The lines to copy are those with "vals" in them. Pull each one from the entries below.

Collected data
* * * * *
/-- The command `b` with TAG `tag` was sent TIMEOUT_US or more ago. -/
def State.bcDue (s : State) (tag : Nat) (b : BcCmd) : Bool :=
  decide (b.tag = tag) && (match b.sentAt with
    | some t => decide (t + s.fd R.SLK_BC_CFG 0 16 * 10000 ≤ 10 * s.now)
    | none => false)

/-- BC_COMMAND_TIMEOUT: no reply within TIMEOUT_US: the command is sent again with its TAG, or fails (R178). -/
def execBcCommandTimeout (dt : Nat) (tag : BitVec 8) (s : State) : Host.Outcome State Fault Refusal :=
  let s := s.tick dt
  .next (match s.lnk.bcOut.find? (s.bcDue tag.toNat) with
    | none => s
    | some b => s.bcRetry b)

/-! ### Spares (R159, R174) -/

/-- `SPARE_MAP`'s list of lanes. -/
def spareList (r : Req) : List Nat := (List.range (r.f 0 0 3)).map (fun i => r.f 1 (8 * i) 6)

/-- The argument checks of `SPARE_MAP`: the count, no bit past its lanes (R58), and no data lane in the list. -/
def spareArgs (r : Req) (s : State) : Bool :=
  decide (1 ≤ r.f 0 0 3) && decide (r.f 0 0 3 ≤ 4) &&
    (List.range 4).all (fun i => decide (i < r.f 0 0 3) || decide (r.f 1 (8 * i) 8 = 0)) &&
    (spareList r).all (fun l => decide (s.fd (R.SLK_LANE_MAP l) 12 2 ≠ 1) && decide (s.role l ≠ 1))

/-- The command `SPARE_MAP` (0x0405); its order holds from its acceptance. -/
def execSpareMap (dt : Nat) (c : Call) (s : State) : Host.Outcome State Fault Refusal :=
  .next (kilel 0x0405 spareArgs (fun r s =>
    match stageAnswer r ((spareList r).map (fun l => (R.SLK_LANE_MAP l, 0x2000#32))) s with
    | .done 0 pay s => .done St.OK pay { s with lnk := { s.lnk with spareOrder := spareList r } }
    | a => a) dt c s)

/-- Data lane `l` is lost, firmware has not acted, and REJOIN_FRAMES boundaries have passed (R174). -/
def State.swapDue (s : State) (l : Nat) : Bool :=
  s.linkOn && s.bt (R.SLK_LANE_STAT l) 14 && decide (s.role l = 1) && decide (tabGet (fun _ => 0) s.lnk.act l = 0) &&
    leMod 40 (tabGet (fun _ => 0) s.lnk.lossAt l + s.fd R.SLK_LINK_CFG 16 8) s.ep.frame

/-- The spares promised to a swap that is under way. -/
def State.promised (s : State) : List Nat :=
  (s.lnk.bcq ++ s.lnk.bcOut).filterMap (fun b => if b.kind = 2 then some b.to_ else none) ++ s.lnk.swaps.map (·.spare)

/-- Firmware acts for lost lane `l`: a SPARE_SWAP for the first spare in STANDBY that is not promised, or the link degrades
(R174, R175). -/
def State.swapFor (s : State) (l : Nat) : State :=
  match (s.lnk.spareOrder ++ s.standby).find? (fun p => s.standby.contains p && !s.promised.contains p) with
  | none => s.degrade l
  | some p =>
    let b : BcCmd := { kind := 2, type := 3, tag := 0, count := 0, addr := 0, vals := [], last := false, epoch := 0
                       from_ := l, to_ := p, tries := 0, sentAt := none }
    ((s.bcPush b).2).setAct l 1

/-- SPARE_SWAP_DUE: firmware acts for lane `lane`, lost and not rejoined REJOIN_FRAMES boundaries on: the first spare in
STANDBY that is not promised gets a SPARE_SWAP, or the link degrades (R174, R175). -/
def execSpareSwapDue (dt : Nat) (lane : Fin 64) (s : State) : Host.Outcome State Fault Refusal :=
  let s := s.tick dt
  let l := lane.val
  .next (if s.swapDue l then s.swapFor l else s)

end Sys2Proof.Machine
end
* * * * *
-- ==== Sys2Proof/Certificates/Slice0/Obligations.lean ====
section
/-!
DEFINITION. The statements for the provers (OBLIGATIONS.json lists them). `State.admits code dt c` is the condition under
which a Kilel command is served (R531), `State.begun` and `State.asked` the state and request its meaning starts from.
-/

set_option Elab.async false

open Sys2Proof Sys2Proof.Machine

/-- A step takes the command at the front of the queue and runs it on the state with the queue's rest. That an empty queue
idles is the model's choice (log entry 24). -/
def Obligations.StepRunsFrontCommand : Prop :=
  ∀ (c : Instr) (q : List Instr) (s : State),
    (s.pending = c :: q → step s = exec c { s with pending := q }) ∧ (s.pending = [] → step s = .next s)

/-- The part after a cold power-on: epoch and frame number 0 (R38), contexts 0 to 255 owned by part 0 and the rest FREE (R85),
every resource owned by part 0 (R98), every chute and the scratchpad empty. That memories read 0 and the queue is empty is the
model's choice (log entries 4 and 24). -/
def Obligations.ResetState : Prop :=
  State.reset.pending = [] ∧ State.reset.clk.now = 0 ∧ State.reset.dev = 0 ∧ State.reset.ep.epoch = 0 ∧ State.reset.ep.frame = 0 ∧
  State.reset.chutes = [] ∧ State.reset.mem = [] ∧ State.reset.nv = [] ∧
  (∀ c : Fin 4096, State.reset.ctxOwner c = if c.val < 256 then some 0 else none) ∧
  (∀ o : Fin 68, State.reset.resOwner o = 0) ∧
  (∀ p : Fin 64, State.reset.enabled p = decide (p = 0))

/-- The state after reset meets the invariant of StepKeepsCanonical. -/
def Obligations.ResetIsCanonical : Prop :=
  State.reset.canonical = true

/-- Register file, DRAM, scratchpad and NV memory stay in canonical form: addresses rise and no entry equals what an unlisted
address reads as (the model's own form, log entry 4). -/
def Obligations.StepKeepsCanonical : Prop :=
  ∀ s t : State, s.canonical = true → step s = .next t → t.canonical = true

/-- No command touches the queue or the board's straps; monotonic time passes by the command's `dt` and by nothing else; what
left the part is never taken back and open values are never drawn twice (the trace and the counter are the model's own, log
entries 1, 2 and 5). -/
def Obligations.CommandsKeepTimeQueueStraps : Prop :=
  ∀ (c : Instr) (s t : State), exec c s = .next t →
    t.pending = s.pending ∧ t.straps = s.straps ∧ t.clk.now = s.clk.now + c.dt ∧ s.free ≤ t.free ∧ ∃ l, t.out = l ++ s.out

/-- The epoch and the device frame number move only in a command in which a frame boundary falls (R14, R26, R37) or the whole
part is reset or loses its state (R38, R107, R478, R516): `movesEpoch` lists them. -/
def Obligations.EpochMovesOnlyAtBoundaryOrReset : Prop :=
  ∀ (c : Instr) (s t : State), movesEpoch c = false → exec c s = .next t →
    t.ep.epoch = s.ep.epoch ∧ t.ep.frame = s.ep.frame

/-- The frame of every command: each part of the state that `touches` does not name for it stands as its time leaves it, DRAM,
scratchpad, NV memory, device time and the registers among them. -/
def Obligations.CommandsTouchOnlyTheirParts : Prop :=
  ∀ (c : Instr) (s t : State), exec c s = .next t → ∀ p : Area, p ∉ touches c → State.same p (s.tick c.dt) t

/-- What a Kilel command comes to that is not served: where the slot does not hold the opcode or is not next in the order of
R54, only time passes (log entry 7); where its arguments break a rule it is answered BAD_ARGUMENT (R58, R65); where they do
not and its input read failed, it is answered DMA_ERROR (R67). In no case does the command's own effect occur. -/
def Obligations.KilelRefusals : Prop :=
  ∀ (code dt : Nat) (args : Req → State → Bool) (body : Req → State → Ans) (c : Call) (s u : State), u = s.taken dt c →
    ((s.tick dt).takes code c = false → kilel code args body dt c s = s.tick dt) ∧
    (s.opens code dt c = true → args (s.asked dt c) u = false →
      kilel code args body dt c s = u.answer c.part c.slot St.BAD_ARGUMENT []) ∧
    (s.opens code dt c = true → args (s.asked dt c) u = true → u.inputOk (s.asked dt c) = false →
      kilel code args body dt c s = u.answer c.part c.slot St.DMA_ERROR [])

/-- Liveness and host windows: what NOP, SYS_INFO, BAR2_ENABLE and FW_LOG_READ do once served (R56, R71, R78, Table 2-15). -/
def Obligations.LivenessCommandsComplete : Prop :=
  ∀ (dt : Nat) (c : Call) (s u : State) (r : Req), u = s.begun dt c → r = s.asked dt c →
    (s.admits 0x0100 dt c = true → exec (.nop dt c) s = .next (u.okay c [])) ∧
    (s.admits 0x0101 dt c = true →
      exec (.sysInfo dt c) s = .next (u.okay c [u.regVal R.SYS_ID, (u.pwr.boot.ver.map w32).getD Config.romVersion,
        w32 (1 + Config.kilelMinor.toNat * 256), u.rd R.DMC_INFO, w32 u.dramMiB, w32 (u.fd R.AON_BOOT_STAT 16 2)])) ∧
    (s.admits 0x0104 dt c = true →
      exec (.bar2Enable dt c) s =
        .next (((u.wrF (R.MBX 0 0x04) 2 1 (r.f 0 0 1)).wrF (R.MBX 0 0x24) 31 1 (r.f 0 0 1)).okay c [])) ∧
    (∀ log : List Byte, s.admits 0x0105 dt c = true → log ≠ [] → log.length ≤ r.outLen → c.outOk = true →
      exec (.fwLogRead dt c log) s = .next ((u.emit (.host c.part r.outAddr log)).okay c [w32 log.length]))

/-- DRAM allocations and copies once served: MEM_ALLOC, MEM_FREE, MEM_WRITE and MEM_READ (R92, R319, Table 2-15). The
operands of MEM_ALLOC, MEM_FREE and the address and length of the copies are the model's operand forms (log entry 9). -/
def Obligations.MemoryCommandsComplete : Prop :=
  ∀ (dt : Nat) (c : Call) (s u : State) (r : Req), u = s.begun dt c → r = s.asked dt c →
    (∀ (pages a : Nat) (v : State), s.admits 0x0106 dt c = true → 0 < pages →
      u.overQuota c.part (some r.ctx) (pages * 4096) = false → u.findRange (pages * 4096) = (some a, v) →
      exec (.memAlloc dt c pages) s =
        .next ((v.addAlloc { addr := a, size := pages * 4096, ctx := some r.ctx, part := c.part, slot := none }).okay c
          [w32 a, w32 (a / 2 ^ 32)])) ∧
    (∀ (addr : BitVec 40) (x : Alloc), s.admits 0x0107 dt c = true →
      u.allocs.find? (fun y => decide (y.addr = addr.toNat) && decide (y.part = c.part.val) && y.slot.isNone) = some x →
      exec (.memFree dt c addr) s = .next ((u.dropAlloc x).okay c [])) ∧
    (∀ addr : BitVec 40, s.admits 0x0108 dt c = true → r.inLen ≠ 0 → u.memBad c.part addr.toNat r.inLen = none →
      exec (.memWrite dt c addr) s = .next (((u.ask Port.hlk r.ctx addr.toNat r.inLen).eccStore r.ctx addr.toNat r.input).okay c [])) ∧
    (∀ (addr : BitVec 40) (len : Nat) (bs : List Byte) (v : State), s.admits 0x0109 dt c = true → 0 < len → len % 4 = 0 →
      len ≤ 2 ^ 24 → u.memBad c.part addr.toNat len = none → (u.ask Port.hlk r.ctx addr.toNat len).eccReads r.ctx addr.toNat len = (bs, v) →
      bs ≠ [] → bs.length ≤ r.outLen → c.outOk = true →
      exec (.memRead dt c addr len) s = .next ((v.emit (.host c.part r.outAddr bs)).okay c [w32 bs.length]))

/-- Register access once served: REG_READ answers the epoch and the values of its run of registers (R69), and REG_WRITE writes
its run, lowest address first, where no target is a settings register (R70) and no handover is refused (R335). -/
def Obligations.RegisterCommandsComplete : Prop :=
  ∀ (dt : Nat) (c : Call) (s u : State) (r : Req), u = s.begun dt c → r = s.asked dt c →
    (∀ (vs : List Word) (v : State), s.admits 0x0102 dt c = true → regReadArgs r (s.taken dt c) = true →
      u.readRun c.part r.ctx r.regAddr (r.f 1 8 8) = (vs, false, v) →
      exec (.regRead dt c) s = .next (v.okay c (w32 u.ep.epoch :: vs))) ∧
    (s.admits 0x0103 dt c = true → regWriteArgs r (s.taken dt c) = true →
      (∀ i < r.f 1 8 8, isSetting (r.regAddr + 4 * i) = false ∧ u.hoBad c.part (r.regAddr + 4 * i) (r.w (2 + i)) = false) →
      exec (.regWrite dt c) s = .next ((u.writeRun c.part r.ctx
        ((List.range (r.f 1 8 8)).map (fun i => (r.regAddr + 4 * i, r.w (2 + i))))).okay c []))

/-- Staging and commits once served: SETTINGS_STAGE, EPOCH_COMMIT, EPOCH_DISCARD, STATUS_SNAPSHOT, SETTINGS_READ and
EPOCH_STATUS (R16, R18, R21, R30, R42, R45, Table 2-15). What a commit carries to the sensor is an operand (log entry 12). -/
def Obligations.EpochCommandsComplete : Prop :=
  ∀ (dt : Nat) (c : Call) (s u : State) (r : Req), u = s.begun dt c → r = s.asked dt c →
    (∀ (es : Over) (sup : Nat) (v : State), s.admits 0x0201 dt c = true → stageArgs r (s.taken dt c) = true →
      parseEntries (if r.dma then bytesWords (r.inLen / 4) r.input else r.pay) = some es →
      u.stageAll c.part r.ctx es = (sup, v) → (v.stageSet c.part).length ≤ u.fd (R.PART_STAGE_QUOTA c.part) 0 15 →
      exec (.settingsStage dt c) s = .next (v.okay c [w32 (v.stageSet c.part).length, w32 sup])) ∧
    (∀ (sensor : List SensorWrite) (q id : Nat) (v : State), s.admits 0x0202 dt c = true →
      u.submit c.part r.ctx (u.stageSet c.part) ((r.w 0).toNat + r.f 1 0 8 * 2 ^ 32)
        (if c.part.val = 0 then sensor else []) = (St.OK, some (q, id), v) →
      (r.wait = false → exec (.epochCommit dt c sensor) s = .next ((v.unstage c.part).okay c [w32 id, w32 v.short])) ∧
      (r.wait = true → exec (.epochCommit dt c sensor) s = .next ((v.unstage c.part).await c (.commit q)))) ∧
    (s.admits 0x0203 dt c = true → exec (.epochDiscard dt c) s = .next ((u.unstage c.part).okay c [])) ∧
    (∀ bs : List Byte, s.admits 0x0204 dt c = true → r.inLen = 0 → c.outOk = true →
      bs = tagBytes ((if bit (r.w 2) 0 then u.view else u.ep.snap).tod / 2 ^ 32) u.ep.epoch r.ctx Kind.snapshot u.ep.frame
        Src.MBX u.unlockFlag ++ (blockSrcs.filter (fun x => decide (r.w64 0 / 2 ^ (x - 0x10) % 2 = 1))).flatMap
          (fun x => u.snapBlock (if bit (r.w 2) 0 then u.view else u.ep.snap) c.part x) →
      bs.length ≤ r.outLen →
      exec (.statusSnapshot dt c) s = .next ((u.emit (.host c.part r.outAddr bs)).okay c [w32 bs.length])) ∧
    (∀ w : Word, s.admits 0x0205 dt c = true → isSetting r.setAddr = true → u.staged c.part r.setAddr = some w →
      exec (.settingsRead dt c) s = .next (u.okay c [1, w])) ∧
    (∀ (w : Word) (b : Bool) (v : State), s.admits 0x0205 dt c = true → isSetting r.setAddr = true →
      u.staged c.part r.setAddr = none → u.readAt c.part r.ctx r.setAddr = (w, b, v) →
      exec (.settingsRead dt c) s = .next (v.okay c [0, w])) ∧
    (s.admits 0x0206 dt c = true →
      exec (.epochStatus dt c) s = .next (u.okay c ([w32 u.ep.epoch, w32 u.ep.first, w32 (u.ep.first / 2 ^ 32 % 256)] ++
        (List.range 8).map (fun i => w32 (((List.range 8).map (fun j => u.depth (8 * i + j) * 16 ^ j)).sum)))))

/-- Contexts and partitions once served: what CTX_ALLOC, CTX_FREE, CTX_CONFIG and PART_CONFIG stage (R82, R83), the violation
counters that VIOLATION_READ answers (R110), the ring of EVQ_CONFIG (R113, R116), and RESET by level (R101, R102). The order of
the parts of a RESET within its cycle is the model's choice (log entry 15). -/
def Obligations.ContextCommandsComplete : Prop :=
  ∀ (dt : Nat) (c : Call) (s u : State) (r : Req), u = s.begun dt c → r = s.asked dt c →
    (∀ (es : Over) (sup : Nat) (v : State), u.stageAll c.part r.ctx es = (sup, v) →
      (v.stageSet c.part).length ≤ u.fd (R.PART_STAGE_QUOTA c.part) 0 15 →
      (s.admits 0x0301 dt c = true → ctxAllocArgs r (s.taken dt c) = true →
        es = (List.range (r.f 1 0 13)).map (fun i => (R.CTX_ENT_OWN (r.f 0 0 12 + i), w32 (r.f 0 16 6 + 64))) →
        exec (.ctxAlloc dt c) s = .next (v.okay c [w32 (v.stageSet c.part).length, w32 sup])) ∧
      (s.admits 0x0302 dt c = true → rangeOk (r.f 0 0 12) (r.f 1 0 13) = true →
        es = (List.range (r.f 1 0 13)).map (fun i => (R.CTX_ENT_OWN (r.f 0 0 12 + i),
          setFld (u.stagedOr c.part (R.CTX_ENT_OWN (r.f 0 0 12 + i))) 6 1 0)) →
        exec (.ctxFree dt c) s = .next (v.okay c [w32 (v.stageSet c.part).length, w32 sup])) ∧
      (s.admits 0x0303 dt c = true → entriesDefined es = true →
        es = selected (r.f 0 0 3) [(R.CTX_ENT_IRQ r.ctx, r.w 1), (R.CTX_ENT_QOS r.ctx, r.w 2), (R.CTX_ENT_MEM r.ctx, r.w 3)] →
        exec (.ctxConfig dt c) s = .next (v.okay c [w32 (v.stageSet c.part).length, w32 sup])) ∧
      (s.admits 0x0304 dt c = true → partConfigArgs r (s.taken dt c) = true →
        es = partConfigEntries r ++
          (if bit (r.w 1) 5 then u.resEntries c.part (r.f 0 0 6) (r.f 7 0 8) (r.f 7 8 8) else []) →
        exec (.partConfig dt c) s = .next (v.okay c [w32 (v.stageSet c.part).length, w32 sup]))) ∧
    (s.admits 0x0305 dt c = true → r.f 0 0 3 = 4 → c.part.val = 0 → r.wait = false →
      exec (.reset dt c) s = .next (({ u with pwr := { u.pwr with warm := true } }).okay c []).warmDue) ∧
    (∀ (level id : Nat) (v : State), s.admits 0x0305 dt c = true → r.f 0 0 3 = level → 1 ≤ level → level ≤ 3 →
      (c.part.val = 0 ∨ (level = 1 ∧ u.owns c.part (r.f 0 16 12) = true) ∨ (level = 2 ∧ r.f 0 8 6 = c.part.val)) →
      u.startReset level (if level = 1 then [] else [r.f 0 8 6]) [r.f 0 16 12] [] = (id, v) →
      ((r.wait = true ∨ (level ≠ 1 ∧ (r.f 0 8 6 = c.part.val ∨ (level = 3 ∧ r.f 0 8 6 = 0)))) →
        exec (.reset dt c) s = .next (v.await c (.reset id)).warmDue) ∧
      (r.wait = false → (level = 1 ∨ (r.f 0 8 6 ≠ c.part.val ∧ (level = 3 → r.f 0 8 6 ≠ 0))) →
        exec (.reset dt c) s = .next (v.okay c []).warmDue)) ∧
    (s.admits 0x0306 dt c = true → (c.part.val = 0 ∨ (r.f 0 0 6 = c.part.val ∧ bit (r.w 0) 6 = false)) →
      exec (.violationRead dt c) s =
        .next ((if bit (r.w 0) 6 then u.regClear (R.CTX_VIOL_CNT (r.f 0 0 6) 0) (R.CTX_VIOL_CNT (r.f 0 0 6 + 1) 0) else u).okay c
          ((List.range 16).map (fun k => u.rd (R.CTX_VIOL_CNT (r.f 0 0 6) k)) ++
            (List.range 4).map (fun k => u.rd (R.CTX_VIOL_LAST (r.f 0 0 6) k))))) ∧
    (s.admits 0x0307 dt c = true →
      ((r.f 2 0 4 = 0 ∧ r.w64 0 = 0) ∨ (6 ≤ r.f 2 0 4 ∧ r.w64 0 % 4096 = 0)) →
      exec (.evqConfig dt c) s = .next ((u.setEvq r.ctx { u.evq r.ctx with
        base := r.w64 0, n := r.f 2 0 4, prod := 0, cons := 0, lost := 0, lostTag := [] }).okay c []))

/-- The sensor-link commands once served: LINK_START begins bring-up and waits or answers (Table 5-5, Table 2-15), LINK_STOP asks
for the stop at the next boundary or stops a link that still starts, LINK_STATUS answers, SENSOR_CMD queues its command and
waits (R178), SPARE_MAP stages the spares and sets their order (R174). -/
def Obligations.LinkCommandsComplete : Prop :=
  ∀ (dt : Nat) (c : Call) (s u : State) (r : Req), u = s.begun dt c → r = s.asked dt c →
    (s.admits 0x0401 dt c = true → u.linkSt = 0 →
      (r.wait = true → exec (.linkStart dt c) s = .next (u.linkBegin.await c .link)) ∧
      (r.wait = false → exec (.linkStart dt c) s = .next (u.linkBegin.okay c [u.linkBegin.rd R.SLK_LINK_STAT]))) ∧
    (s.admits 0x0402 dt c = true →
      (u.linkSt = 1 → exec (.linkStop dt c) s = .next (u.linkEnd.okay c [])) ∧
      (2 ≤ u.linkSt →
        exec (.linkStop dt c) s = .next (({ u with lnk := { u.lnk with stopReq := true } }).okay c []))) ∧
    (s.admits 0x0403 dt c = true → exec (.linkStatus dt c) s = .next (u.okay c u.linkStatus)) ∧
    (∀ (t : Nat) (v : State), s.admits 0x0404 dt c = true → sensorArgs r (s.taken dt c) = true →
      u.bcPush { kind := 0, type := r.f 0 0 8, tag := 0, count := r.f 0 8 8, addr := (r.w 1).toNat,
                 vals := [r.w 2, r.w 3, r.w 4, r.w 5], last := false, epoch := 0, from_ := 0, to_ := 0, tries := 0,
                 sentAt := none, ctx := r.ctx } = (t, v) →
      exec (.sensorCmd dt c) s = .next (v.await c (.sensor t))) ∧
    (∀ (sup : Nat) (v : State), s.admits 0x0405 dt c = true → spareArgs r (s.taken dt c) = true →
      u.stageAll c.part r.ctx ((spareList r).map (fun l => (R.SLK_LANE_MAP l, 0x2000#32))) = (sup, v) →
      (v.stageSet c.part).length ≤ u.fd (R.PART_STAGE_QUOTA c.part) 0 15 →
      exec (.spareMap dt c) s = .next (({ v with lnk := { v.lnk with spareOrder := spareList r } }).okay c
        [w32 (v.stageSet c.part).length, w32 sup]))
* * * * *
* RESPONSE FOR THIS EXERCISE:
    let b : BcCmd := { kind := 2, type := 3, tag := 0, count := 0, addr := 0, vals := [], last := false, epoch := 0
                 vals := [r.w 2, r.w 3, r.w 4, r.w 5], last := false, epoch := 0, from_ := 0, to_ := 0, tries := 0,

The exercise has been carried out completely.